Dandrew v. Silver, Unpublished Decision (12-1-2005)

2005 Ohio 6355
CourtOhio Court of Appeals
DecidedDecember 1, 2005
DocketNo. 86089.
StatusUnpublished
Cited by16 cases

This text of 2005 Ohio 6355 (Dandrew v. Silver, Unpublished Decision (12-1-2005)) is published on Counsel Stack Legal Research, covering Ohio Court of Appeals primary law. Counsel Stack provides free access to over 12 million legal documents including statutes, case law, regulations, and constitutions.

Bluebook
Dandrew v. Silver, Unpublished Decision (12-1-2005), 2005 Ohio 6355 (Ohio Ct. App. 2005).

Opinion

JOURNAL ENTRY and OPINION
{¶ 1} Defendant-appellant Richard Silver appeals the decision of the trial court. Having reviewed the arguments of the parties and the pertinent law, we hereby affirm the lower court.

I.
{¶ 2} According to the case, plaintiff-appellee Bruce Dandrew states that he loaned Silver money which was never paid back. Silver filed a counterclaim alleging that Dandrew borrowed a vintage race car and then returned the car in damaged condition. On or about March 27, 2003, a complaint was filed by Dandrew against Silver in Cuyahoga County Common Pleas Court, Case No. 2003 CV 497502. Dandrew stated that Silver was indebted to him in the amount of $50,000, plus interest in the amount of 10 percent per annum. Silver subsequently filed an answer and counterclaim on April 16, 2003. In addition, numerous other motions and reply briefs were filed by the parties.

{¶ 3} On February 8, 2005, the trial commenced before a visiting judge. Judgment was entered in favor of plaintiff-appellee, Dandrew, in the amount of $50,000, plus statutory interest. Judgment was also rendered in favor of Dandrew on the counterclaim. On March 9, 2005, a notice of appeal was filed by Silver. Silver filed his appellate brief on June 30, 2005, and Dandrew filed his appellee brief on August 3, 2005.

{¶ 4} According to the facts, on December 7, 1996, Dandrew loaned Silver $50,000. Silver failed to pay the $50,000 back to Dandrew. At trial, Dandrew testified that the check represented a loan to Silver. Silver failed to present any evidence demonstrating that the loan was ever repaid.

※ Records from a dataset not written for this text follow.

-- ==== Sys2Proof/Machine/BitSerialShift.lean ====
section
/-! DEFINITION. The bit-serial family: SHB and SHW (40_bit_serial_shift.md). -/

namespace Sys2Proof.Machine

open Config

/-- SHB `b` (40_bit_serial_shift.md R44). -/
def execShb (b : Bit) (s : State) : Result :=
  whenRunning s fun s => .next (s.writeAndRespond (shiftBit 16 POLY s.S b))

/-- SHW `w`, bit 7 of `w` first (40_bit_serial_shift.md R45). -/
def execShw (w : Byte) (s : State) : Result :=
  whenRunning s fun s => .next (s.writeAndRespond (shiftWord 16 POLY s.S 8 w))

end Sys2Proof.Machine
end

{¶ 5} The trial court ruled that Silver failed to submit a written expert report in advance of trial and therefore violated Loc.R. 21.1. Silver's expert testimony regarding any alleged damage to the race car loaned to Dandrew was not received into evidence. The trial court held that no evidence had been presented to show any damage was done to the race car. This appeal follows.

II.
{¶ 6} Appellant's first assignment of error states the following: "The trial court erred as a matter of law to the prejudice of the defendant by not enforcing the statute of limitations for an oral contract."

{¶ 7} Appellant's second assignment of error states the following: "The trial court erred to the prejudice of defendant by not enforcing the dismissal of the complaint when no evidence to support existed."

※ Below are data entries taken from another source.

-- ==== Sys2Proof/Certificates/Slice0/Obligations.lean ====
section
/-! DEFINITION. The statements for the provers, each a `def Obligations.<Name> : Prop`: encoding, the four functions,
the commands, the step and its exceptions, runs, and the invariant. -/

open Sys2Proof Sys2Proof.Machine Sys2Proof.Config

/-! ### Encoding (30_encoding.md) -/

/-- Decoding the word of a command gives the command back, every operand at every value (R30, R31, R33). -/
def Obligations.DecodeOfEncode : Prop :=
  ∀ i : Instr, i.wellFormed = true ∧ decode (encode i) = .ok i

/-- R35: a word is legal exactly when it matches a row of the table, then no other row matches and it names one
command with its operand, that of the row, whose word it is: no bit of it is ignored; there are 66307 legal words; an
illegal word raises `IllegalCommand`. -/
def Obligations.LegalExactlyWhenARowMatches : Prop :=
  (∀ cmd : CommandWord, legal cmd = true ↔ ∃ r ∈ opcodeTable, r.accepts cmd = true) ∧
  (∀ cmd : CommandWord, ∀ r₁ ∈ opcodeTable, ∀ r₂ ∈ opcodeTable,
    r₁.accepts cmd = true → r₂.accepts cmd = true → r₁ = r₂) ∧
  (∀ (cmd : CommandWord) (i : Instr), decode cmd = .ok i →
    i.row ∈ opcodeTable ∧ i.row.accepts cmd = true ∧ encode i = cmd) ∧
  ((Finset.range (2 ^ 20)).filter fun n => legal (BitVec.ofNat 20 n) = true).card = 66307 ∧
  (∀ (cmd : CommandWord) (rest : List Letter) (s : State), legal cmd = false → Running s →
    s.pending = .command cmd :: rest → step s = .next (s.withPending rest).raiseIllegalCommand)

/-- Words written out from 30_encoding.md R35 and R37 (95_test_vectors.md V9) decode to the commands they stand for, and
V9's illegal words are refused. -/
def Obligations.SpecWordsDecode : Prop :=
  decode 0x00000 = .ok .nop ∧ decode 0x11234 = .ok (.ld 0x1234) ∧ decode 0x18005 = .ok (.ld 0x8005) ∧
  decode 0x20000 = .ok (.shb 0) ∧ decode 0x20001 = .ok (.shb 1) ∧ decode 0x30056 = .ok (.shw 0x56) ∧
  decode 0x400A5 = .ok (.upd 0xA5) ∧ decode 0x500FF = .ok (.tbl 0xFF) ∧
  (∀ cmd ∈ [0x00001#20, 0x08000, 0x20002, 0x2FFFF, 0x30100, 0x3FF00, 0x40100, 0x50100, 0x60000, 0x7ABCD, 0xF0000,
    0xFFFFF], legal cmd = false)

/-- R37: "The operand must fit the command's field ...; an assembler refuses a larger one and never truncates it", and
`.WORD` places any 20-bit value as it stands. -/
def Obligations.AssemblerRefusesWhatDoesNotFit : Prop :=
  ∀ n : Nat,
    assemble (.ld n) = (if n ≤ 0xFFFF then some (encode (.ld (BitVec.ofNat 16 n))) else none) ∧
    assemble (.shb n) = (if n ≤ 1 then some (encode (.shb (BitVec.ofNat 1 n))) else none) ∧
    assemble (.shw n) = (if n ≤ 0xFF then some (encode (.shw (BitVec.ofNat 8 n))) else none) ∧
    assemble (.upd n) = (if n ≤ 0xFF then some (encode (.upd (BitVec.ofNat 8 n))) else none) ∧
    assemble (.tbl n) = (if n ≤ 0xFF then some (encode (.tbl (BitVec.ofNat 8 n))) else none) ∧
    assemble (.word n) = (if n ≤ 0xFFFFF then some (BitVec.ofNat 20 n) else none)

/-- R38: each pseudo-instruction is another name of one command, has that command's word, is no row of the opcode table,
and does what its "meaning" column says: `CLR` sets the state to 0, `RD` reads it, `SHZ` multiplies it by x^8 modulo the polynomial. -/
def Obligations.PseudoInstructionsAreSynonyms : Prop :=
  (assemble .clr = assemble (.ld 0x0000) ∧ assemble .clr = some 0x10000) ∧
  (assemble .rd = assemble .nop ∧ assemble .rd = some 0x00000) ∧
  (assemble .shz = assemble (.shw 0x00) ∧ assemble .shz = some 0x30000) ∧
  (∀ r ∈ opcodeTable, r.mnemonic ≠ "CLR" ∧ r.mnemonic ≠ "RD" ∧ r.mnemonic ≠ "SHZ") ∧
  (∀ (s : State) (rest : List Letter), Running s → s.pending = .command 0x10000 :: rest →
    step s = .next { s with S := 0x0000, pending := rest, responses := s.responses ++ [⟨0x0000, false⟩] }) ∧
  (∀ (s : State) (rest : List Letter), Running s → s.pending = .command 0x00000 :: rest →
    step s = .next { s with pending := rest, responses := s.responses ++ [⟨s.S, false⟩] }) ∧
  (∀ (s : State) (rest : List Letter), Running s → s.pending = .command 0x30000 :: rest →
    ∃ v, toPoly v = (toPoly s.S * Polynomial.X ^ 8) %ₘ P ∧
      step s = .next { s with S := v, pending := rest, responses := s.responses ++ [⟨v, false⟩] })

/-! ### The functions and the table (40_bit_serial_shift.md, 41_table_driven_update.md, 43_equivalence_laws.md) -/

/-- R41: the wiring of `shiftBit` at the engine's constants, bit by bit and in the two forms the rule gives; the feedback
bit, bit 16 of `t`, is bit 15 of the old state whatever bit enters, and the final mask removes nothing. -/
def Obligations.ShiftBitWiring : Prop :=
  ∀ (s : LfsrWord) (bit : Bit),
    let n := shiftBit 16 POLY s bit
    let f := s.getLsbD 15
    n.getLsbD 0 = (bit.getLsbD 0 ^^ f) ∧ n.getLsbD 1 = s.getLsbD 0 ∧ n.getLsbD 2 = (s.getLsbD 1 ^^ f) ∧
    (∀ i, 3 ≤ i → i ≤ 14 → n.getLsbD i = s.getLsbD (i - 1)) ∧ n.getLsbD 15 = (s.getLsbD 14 ^^ f) ∧
    (f = false → n = (s <<< 1) ||| bit.setWidth 16) ∧
    (f = true → n = ((s <<< 1) ||| bit.setWidth 16) ^^^ 0x8005#16) ∧
    (let t : BitVec 17 := (s.setWidth 17 <<< 1) ||| bit.setWidth 17
     t.getLsbD 16 = f ∧ (f = true → (t ^^^ POLY.bits).getLsbD 16 = false))

/-- R66, at every order and every polynomial whose highest set bit is bit `order`:
`shiftBit(o, p, s, b) = (s·x + b) mod p`. -/
def Obligations.ShiftBitIsRemainder : Prop :=
  ∀ (order : Nat) (p : Generator order) (s : BitVec order) (b : Bit),
    toPoly (shiftBit order p s b) = (toPoly s * Polynomial.X + toPoly b) %ₘ toPoly p.bits

/-- R67: `shiftWord(o, p, s, w, n) = (s·x^n + w) mod p`; `TABLE[w] = (w·x^16) mod P`; `buildTable(o, p, n)[w] =
(w·x^o) mod p`, so that a longer table extends a shorter one. -/
def Obligations.ShiftWordIsRemainder : Prop :=
  (∀ (order : Nat) (p : Generator order) (s : BitVec order) (n : Nat) (w : BitVec n),
    toPoly (shiftWord order p s n w) = (toPoly s * Polynomial.X ^ n + toPoly w) %ₘ toPoly p.bits) ∧
  (∀ w : Byte, toPoly (TABLE w) = (toPoly w * Polynomial.X ^ 16) %ₘ P) ∧
  (∀ (order : Nat) (p : Generator order) (n : Nat) (bound : WordBound order n) (w : BitVec n),
    toPoly (buildTable order p n bound w) = (toPoly w * Polynomial.X ^ order) %ₘ toPoly p.bits) ∧
  (∀ (order : Nat) (p : Generator order) (n n' : Nat) (bound : WordBound order n) (bound' : WordBound order n')
    (w : BitVec n), n ≤ n' → buildTable order p n' bound' (w.setWidth n') = buildTable order p n bound w)

/-- R43 (a) to (e): `shiftWord` reads the low `wordLength` bits of a wider word alone; it composes over concatenation;
at length 1 it is `shiftBit`; with the top bits of the state zero it fills, so that the first two bytes after 0 are
copied into `S`; zero stays zero. -/
def Obligations.ShiftWordProperties : Prop :=
  ∀ (order : Nat) (p : Generator order) (s : BitVec order),
    (∀ (n width : Nat) (word : BitVec width), n ≤ width →
      shiftLow order p word n s = shiftWord order p s n (word.setWidth n)) ∧
    (∀ (m n : Nat) (a : BitVec m) (b : BitVec n),
      shiftWord order p s (m + n) (a ++ b) = shiftWord order p (shiftWord order p s m a) n b) ∧
    (∀ bit : Bit, shiftWord order p s 1 bit = shiftBit order p s bit) ∧
    (∀ (n : Nat) (w : BitVec n), n ≤ order → s.toNat < 2 ^ (order - n) →
      shiftWord order p s n w = (s <<< n) ||| w.setWidth order) ∧
    (∀ a b : Byte, shiftWord 16 POLY (shiftWord 16 POLY 0 8 a) 8 b = a ++ b) ∧
    (∀ n : Nat, shiftWord order p 0 n 0 = 0)

/-- R51: `TABLE[w] = shiftWord(16, 0x18005, w << 8, 0, 8)` for every `w`; the table of the losing reading of
90_conflicts.md C1, in which `w` itself is shifted in, differs from it at every index but 0. -/
def Obligations.TableShiftsOutItsIndex : Prop :=
  ∀ w : Byte, TABLE w = shiftWord 16 POLY (w ++ 0x00#8) 8 0x00 ∧
    (w ≠ 0 → TABLE w ≠ shiftWord 16 POLY (w ++ 0x00#8) 8 w)

/-- R52: the listing of the 256 entries, row by row, and the checks on it: entry 0, the eight entries at the powers of
two, every entry the XOR of those at the set bits of its index, no two entries equal, the XOR and the sum of all, and
the parity of the index in bits 15 and 0. -/
def Obligations.TableListingAndChecks : Prop :=
  (tableEntries TABLE =
    [0x0000#16, 0x8005, 0x800F, 0x000A, 0x801B, 0x001E, 0x0014, 0x8011]
    ++ [0x8033#16, 0x0036, 0x003C, 0x8039, 0x0028, 0x802D, 0x8027, 0x0022]
    ++ [0x8063#16, 0x0066, 0x006C, 0x8069, 0x0078, 0x807D, 0x8077, 0x0072]
    ++ [0x0050#16, 0x8055, 0x805F, 0x005A, 0x804B, 0x004E, 0x0044, 0x8041]
    ++ [0x80C3#16, 0x00C6, 0x00CC, 0x80C9, 0x00D8, 0x80DD, 0x80D7, 0x00D2]
    ++ [0x00F0#16, 0x80F5, 0x80FF, 0x00FA, 0x80EB, 0x00EE, 0x00E4, 0x80E1]
    ++ [0x00A0#16, 0x80A5, 0x80AF, 0x00AA, 0x80BB, 0x00BE, 0x00B4, 0x80B1]
    ++ [0x8093#16, 0x0096, 0x009C, 0x8099, 0x0088, 0x808D, 0x8087, 0x0082]
    ++ [0x8183#16, 0x0186, 0x018C, 0x8189, 0x0198, 0x819D, 0x8197, 0x0192]
    ++ [0x01B0#16, 0x81B5, 0x81BF, 0x01BA, 0x81AB, 0x01AE, 0x01A4, 0x81A1]
    ++ [0x01E0#16, 0x81E5, 0x81EF, 0x01EA, 0x81FB, 0x01FE, 0x01F4, 0x81F1]
    ++ [0x81D3#16, 0x01D6, 0x01DC, 0x81D9, 0x01C8, 0x81CD, 0x81C7, 0x01C2]
    ++ [0x0140#16, 0x8145, 0x814F, 0x014A, 0x815B, 0x015E, 0x0154, 0x8151]
    ++ [0x8173#16, 0x0176, 0x017C, 0x8179, 0x0168, 0x816D, 0x8167, 0x0162]
    ++ [0x8123#16, 0x0126, 0x012C, 0x8129, 0x0138, 0x813D, 0x8137, 0x0132]
    ++ [0x0110#16, 0x8115, 0x811F, 0x011A, 0x810B, 0x010E, 0x0104, 0x8101]
    ++ [0x8303#16, 0x0306, 0x030C, 0x8309, 0x0318, 0x831D, 0x8317, 0x0312]
    ++ [0x0330#16, 0x8335, 0x833F, 0x033A, 0x832B, 0x032E, 0x0324, 0x8321]
    ++ [0x0360#16, 0x8365, 0x836F, 0x036A, 0x837B, 0x037E, 0x0374, 0x8371]
    ++ [0x8353#16, 0x0356, 0x035C, 0x8359, 0x0348, 0x834D, 0x8347, 0x0342]
    ++ [0x03C0#16, 0x83C5, 0x83CF, 0x03CA, 0x83DB, 0x03DE, 0x03D4, 0x83D1]
    ++ [0x83F3#16, 0x03F6, 0x03FC, 0x83F9, 0x03E8, 0x83ED, 0x83E7, 0x03E2]
    ++ [0x83A3#16, 0x03A6, 0x03AC, 0x83A9, 0x03B8, 0x83BD, 0x83B7, 0x03B2]
    ++ [0x0390#16, 0x8395, 0x839F, 0x039A, 0x838B, 0x038E, 0x0384, 0x8381]
    ++ [0x0280#16, 0x8285, 0x828F, 0x028A, 0x829B, 0x029E, 0x0294, 0x8291]
    ++ [0x82B3#16, 0x02B6, 0x02BC, 0x82B9, 0x02A8, 0x82AD, 0x82A7, 0x02A2]
    ++ [0x82E3#16, 0x02E6, 0x02EC, 0x82E9, 0x02F8, 0x82FD, 0x82F7, 0x02F2]
    ++ [0x02D0#16, 0x82D5, 0x82DF, 0x02DA, 0x82CB, 0x02CE, 0x02C4, 0x82C1]
    ++ [0x8243#16, 0x0246, 0x024C, 0x8249, 0x0258, 0x825D, 0x8257, 0x0252]
    ++ [0x0270#16, 0x8275, 0x827F, 0x027A, 0x826B, 0x026E, 0x0264, 0x8261]
    ++ [0x0220#16, 0x8225, 0x822F, 0x022A, 0x823B, 0x023E, 0x0234, 0x8231]
    ++ [0x8213#16, 0x0216, 0x021C, 0x8219, 0x0208, 0x820D, 0x8207, 0x0202]) ∧
  TABLE 0 = 0 ∧
  (TABLE 0x01 = 0x8005 ∧ TABLE 0x02 = 0x800F ∧ TABLE 0x04 = 0x801B ∧ TABLE 0x08 = 0x8033 ∧
    TABLE 0x10 = 0x8063 ∧ TABLE 0x20 = 0x80C3 ∧ TABLE 0x40 = 0x8183 ∧ TABLE 0x80 = 0x8303) ∧
  (∀ i : Byte, TABLE i = (List.range 8).foldl
    (fun acc k => if i.getLsbD k then acc ^^^ TABLE (1#8 <<< k) else acc) 0) ∧
  (tableEntries TABLE).Nodup ∧
  (tableEntries TABLE).foldl (· ^^^ ·) 0 = 0 ∧
  ((tableEntries TABLE).map BitVec.toNat).sum = 4325248 ∧
  (∀ i : Byte, (TABLE i).getLsbD 15 = (List.range 8).foldl (fun acc k => acc ^^ i.getLsbD k) false ∧
    (TABLE i).getLsbD 0 = (List.range 8).foldl (fun acc k => acc ^^ i.getLsbD k) false) ∧
  ((tableEntries TABLE).filter fun e => e.getLsbD 15).length = 128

{¶ 8} Appellant's third assignment of error states the following: "The trial court erred to the prejudice of defendant when the `burden of proof' that there was a loan became the responsibility of the defendant."

{¶ 9} Appellant's fourth assignment of error states the following: "The trial court erred when it did not allow in trial `expert witness' testimony."

{¶ 10} Appellant's fifth assignment of error states the following: "The trial court erred to the prejudice of defendant by not enforcing the law `fair debt collection act.'"

{¶ 11} Appellant's sixth assignment of error states the following: "The trial court erred to the prejudice of defendant when it allowed into trial unsigned documents as evidence outside of the discovery period and with no opportunity for defendant to review and comment."

III.
{¶ 12} Appellant Silver claims in his first assignment of error that the trial court erred regarding the statute of limitations. However, we find appellant's argument to be without merit.

{¶ 13} The cause of action in the case at bar accrued when the breach of oral contract occurred, or when Dandrew requested repayment of the loan and Silver failed to make payment. R.C. 2305.07 provides that the statute of limitations for an oral contract is six years.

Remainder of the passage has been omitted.